Hi Jared, try this command: ssh -T hg@bitbucket.orgIf you get a response like "logged in as username.

You can use git or hg to connect to Bitbucket. Shell access is disabled."

The ssh keys were configured correct and the problem may be something else, otherwise you may need to review your keys.

Cheers

Deleted user April 15, 2014

The question is tagged as git so I guess the correct command is

ssh -T git@bitbucket.org

right ?

jredmond
Atlassian Team
Atlassian Team members are employees working across the company in a wide variety of roles.
December 27, 2017

It doesn't matter - you can use "git", "hg", or your username. It's just for testing.

0 votes
thenaglecode April 19, 2014

Hi there,

I just successfully cloned the repository i was after into my own home directory. Turns out it was a matter of user permissions and the root home dir being searched for the private key because i used sudo. At least this is what i am assuming is the cause.
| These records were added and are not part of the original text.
-- ==== Sys2Proof/Machine/Dispatch.lean ====
section
/-! DEFINITION. One arm per command: each is one call of the command's own meaning. -/

namespace Sys2Proof.Machine

/-- The effect of a command in a state whose CP has moved past the command's words (R70, R92; log 9). -/
def exec (i : Instr) (s : State) : Host.Outcome State Fault Refusal :=
  match i with
  | .wrreg reg v8 => Sys2Proof.Machine.execWrreg reg v8 s
  | .rdreg reg => Sys2Proof.Machine.execRdreg reg s
  | .swrst => Sys2Proof.Machine.execSwrst s
  | .init off mode => Sys2Proof.Machine.execInit off mode s
  | .initpx a7 => Sys2Proof.Machine.execInitpx a7 s
  | .setfreq hz => Sys2Proof.Machine.execSetfreq hz s
  | .enallc ab => Sys2Proof.Machine.execEnallc ab s
  | .ensub1 ab => Sys2Proof.Machine.execEnsub1 ab s
  | .ensub2 ab => Sys2Proof.Machine.execEnsub2 ab s
  | .ensub3 ab => Sys2Proof.Machine.execEnsub3 ab s
  | .disallc => Sys2Proof.Machine.execDisallc s
  | .dissub1 => Sys2Proof.Machine.execDissub1 s
  | .dissub2 => Sys2Proof.Machine.execDissub2 s
  | .dissub3 => Sys2Proof.Machine.execDissub3 s
  | .enextclk => Sys2Proof.Machine.execEnextclk s
  | .getaddr => Sys2Proof.Machine.execGetaddr s
  | .getpb => Sys2Proof.Machine.execGetpb s
  | .geterr => Sys2Proof.Machine.execGeterr s
  | .phasewin ch amt => Sys2Proof.Machine.execPhasewin ch amt s
  | .chon ch => Sys2Proof.Machine.execChon ch s
  | .choff ch => Sys2Proof.Machine.execChoff ch s
  | .chpwm ch amt => Sys2Proof.Machine.execChpwm ch amt s
  | .chspwm first amts => Sys2Proof.Machine.execChspwm first amts s
  | .allpwm amt => Sys2Proof.Machine.execAllpwm amt s
  | .getchpwm ch => Sys2Proof.Machine.execGetchpwm ch s
  | .evcfg2 n90 p90 => Sys2Proof.Machine.execEvcfg2 n90 p90 s
  | .evcfg3 n90 zero p90 => Sys2Proof.Machine.execEvcfg3 n90 zero p90 s
  | .angpwm x => Sys2Proof.Machine.execAngpwm x s

end Sys2Proof.Machine
end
In conclusion, the solution was to clone the repo into my home directory and the key was correctly picked up. :)

I Guess that i could give my regular user rwx on /usr/local/src if i wanted... but this is the solution for now.

0 votes
thenaglecode April 19, 2014

hi there, This is still my output :(

localuser@myserver:/usr/local/src$ ssh -T git@bitbucket.org
logged in as myusername.

You can use git or hg to connect to Bitbucket. Shell access is disabled.
localuser@myserver:/usr/local/src$ sudo git clone git@bitbucket.org:myusername/autumn-education.git
Cloning into 'autumn-education'...
Permission denied (publickey).
fatal: Could not read from remote repository.

Please make sure you have the correct access rights
and the repository exists.

0 votes
rsperafico
Atlassian Team
Atlassian Team members are employees working across the company in a wide variety of roles.
April 16, 2014

Hi Jared,

The key you've uploaded to Bitbucket might have a different fingerprint.

Can you try deleting it and adding it in again, please?

Kind regards,

Rafael

0 votes
thenaglecode April 16, 2014
Yes I got 'logged in as thenaglecode' so it must be something else.